Problem details — Write each line again exactly as it is, from the opening line of the records below through the one containing "none => some x", and add nothing.

Records shown —
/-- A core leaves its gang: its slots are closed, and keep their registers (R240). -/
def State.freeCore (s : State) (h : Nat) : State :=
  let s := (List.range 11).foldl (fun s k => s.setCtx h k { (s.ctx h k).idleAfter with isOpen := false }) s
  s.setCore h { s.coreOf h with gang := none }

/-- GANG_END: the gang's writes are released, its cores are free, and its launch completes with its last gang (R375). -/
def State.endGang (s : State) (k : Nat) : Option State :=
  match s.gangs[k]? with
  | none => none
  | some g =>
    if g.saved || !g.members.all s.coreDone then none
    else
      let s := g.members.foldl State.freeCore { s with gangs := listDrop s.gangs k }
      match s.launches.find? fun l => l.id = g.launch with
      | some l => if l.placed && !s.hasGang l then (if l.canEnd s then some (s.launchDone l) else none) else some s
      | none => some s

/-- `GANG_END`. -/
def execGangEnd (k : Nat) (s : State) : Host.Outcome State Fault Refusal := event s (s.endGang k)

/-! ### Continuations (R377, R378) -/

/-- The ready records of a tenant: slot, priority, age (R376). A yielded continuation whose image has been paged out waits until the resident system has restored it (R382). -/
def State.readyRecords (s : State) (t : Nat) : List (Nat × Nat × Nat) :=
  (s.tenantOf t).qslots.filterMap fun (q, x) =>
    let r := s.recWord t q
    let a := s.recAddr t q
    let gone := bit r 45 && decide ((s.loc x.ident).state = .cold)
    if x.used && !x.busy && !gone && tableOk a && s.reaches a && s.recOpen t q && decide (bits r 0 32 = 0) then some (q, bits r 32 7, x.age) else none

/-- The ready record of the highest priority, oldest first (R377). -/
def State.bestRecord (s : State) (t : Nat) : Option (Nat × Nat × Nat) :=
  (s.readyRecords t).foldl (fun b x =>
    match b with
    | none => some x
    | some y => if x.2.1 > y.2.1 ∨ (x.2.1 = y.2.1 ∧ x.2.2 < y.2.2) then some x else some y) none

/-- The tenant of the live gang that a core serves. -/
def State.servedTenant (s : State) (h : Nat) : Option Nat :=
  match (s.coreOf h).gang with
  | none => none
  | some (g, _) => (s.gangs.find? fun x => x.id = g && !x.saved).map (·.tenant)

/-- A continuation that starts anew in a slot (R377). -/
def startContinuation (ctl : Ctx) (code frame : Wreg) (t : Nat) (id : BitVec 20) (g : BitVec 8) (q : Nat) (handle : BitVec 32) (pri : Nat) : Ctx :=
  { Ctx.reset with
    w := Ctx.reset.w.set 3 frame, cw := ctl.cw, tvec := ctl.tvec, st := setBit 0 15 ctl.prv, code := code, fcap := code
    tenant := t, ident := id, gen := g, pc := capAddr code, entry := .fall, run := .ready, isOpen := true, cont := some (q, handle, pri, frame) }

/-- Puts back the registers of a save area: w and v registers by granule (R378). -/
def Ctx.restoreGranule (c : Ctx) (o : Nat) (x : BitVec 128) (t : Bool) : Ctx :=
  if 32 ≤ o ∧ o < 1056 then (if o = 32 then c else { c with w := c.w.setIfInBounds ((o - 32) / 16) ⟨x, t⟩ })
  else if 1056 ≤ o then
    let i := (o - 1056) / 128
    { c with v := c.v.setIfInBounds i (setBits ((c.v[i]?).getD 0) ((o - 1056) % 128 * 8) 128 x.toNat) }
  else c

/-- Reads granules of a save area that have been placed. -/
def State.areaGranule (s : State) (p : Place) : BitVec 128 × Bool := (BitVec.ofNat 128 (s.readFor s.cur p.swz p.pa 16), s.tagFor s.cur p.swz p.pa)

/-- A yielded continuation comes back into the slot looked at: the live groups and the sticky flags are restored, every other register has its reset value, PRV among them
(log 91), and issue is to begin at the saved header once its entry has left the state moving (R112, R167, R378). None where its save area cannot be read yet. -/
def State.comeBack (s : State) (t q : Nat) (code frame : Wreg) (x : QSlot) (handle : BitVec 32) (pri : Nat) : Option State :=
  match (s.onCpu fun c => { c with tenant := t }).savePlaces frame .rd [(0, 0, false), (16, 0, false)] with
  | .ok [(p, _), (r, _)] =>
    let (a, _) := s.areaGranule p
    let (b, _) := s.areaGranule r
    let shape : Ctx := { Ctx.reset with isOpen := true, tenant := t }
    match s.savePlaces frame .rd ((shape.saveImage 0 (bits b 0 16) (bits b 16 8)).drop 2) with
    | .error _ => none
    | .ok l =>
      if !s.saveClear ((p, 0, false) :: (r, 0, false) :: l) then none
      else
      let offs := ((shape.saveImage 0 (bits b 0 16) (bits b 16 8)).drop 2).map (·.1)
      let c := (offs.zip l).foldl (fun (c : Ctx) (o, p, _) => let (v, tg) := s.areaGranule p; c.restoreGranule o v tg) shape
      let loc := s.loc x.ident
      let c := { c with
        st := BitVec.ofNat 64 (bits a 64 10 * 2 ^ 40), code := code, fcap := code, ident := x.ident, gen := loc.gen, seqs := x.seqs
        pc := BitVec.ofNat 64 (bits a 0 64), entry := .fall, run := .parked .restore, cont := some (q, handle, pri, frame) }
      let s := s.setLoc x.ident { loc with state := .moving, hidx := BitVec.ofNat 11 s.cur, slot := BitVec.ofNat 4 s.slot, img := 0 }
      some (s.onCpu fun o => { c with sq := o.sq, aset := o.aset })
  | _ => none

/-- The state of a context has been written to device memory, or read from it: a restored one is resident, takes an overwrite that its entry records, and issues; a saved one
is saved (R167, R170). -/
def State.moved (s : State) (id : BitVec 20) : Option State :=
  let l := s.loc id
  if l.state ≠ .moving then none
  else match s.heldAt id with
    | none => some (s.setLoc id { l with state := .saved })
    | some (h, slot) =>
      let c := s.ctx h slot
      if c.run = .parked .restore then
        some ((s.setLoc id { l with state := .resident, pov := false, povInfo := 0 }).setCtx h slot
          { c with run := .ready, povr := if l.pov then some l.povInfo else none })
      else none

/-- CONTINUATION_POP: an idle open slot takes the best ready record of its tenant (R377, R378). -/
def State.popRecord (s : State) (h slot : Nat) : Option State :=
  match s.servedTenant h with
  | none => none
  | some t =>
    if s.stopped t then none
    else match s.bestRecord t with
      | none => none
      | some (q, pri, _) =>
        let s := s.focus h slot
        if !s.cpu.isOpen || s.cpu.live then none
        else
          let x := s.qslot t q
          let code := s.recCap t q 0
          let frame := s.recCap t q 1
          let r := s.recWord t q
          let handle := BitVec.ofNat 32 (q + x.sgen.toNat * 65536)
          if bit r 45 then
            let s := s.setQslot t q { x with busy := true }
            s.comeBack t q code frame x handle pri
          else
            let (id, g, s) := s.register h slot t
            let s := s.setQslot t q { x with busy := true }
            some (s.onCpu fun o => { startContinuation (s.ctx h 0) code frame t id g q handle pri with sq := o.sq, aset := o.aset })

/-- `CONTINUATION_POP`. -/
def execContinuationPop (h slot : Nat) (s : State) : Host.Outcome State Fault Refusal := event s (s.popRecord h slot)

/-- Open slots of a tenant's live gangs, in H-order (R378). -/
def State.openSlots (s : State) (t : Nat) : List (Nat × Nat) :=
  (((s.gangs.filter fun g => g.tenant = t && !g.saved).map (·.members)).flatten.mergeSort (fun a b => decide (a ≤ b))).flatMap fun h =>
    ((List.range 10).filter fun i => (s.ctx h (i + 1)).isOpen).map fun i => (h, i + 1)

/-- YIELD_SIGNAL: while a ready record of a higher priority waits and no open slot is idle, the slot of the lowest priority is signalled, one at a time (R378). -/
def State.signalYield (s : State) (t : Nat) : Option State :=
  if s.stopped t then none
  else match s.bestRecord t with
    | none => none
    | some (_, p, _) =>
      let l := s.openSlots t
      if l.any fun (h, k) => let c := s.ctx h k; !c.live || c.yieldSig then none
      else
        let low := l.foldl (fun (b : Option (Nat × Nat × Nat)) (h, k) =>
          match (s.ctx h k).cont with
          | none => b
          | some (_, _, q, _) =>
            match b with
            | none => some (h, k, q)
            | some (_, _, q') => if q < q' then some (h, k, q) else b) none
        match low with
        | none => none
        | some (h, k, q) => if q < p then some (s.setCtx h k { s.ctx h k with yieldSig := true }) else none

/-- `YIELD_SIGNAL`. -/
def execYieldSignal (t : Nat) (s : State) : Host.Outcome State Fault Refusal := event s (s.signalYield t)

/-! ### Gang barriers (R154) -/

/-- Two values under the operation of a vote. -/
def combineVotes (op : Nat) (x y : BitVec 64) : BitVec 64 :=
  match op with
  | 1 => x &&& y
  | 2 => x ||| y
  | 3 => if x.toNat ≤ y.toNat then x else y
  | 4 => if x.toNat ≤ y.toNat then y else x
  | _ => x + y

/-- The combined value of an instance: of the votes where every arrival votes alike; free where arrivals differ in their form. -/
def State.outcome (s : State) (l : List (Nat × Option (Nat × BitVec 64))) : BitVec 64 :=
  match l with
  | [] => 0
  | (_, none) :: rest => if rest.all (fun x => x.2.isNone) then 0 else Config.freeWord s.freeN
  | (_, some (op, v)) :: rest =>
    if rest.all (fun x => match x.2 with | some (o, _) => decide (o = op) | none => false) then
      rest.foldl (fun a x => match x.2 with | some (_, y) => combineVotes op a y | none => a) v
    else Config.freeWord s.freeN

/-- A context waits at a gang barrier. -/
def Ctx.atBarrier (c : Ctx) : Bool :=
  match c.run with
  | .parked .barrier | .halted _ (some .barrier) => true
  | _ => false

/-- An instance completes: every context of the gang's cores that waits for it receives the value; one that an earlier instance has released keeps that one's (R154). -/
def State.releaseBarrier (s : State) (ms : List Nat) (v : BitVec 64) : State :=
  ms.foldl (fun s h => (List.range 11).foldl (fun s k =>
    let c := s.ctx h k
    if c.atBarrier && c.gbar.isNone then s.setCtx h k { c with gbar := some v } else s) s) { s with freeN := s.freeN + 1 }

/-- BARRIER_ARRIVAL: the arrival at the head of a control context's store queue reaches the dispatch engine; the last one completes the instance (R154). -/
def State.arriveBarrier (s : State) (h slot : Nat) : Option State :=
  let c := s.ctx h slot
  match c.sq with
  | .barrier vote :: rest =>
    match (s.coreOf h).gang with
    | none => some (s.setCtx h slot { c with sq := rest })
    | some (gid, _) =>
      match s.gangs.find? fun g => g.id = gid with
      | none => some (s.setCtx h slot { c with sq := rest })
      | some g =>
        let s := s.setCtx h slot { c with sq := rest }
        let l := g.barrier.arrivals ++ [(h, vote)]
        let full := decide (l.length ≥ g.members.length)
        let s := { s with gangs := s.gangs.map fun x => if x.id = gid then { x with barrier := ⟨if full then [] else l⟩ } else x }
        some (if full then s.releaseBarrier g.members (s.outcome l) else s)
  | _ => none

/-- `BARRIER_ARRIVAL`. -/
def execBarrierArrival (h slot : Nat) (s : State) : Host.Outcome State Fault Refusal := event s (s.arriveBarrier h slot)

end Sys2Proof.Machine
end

Answer below —
/-- A core leaves its gang: its slots are closed, and keep their registers (R240). -/
def State.freeCore (s : State) (h : Nat) : State :=
  let s := (List.range 11).foldl (fun s k => s.setCtx h k { (s.ctx h k).idleAfter with isOpen := false }) s
  s.setCore h { s.coreOf h with gang := none }

/-- GANG_END: the gang's writes are released, its cores are free, and its launch completes with its last gang (R375). -/
def State.endGang (s : State) (k : Nat) : Option State :=
  match s.gangs[k]? with
  | none => none
  | some g =>
    if g.saved || !g.members.all s.coreDone then none
    else
      let s := g.members.foldl State.freeCore { s with gangs := listDrop s.gangs k }
      match s.launches.find? fun l => l.id = g.launch with
      | some l => if l.placed && !s.hasGang l then (if l.canEnd s then some (s.launchDone l) else none) else some s
      | none => some s

/-- `GANG_END`. -/
def execGangEnd (k : Nat) (s : State) : Host.Outcome State Fault Refusal := event s (s.endGang k)

/-! ### Continuations (R377, R378) -/

/-- The ready records of a tenant: slot, priority, age (R376). A yielded continuation whose image has been paged out waits until the resident system has restored it (R382). -/
def State.readyRecords (s : State) (t : Nat) : List (Nat × Nat × Nat) :=
  (s.tenantOf t).qslots.filterMap fun (q, x) =>
    let r := s.recWord t q
    let a := s.recAddr t q
    let gone := bit r 45 && decide ((s.loc x.ident).state = .cold)
    if x.used && !x.busy && !gone && tableOk a && s.reaches a && s.recOpen t q && decide (bits r 0 32 = 0) then some (q, bits r 32 7, x.age) else none

/-- The ready record of the highest priority, oldest first (R377). -/
def State.bestRecord (s : State) (t : Nat) : Option (Nat × Nat × Nat) :=
  (s.readyRecords t).foldl (fun b x =>
    match b with
    | none => some x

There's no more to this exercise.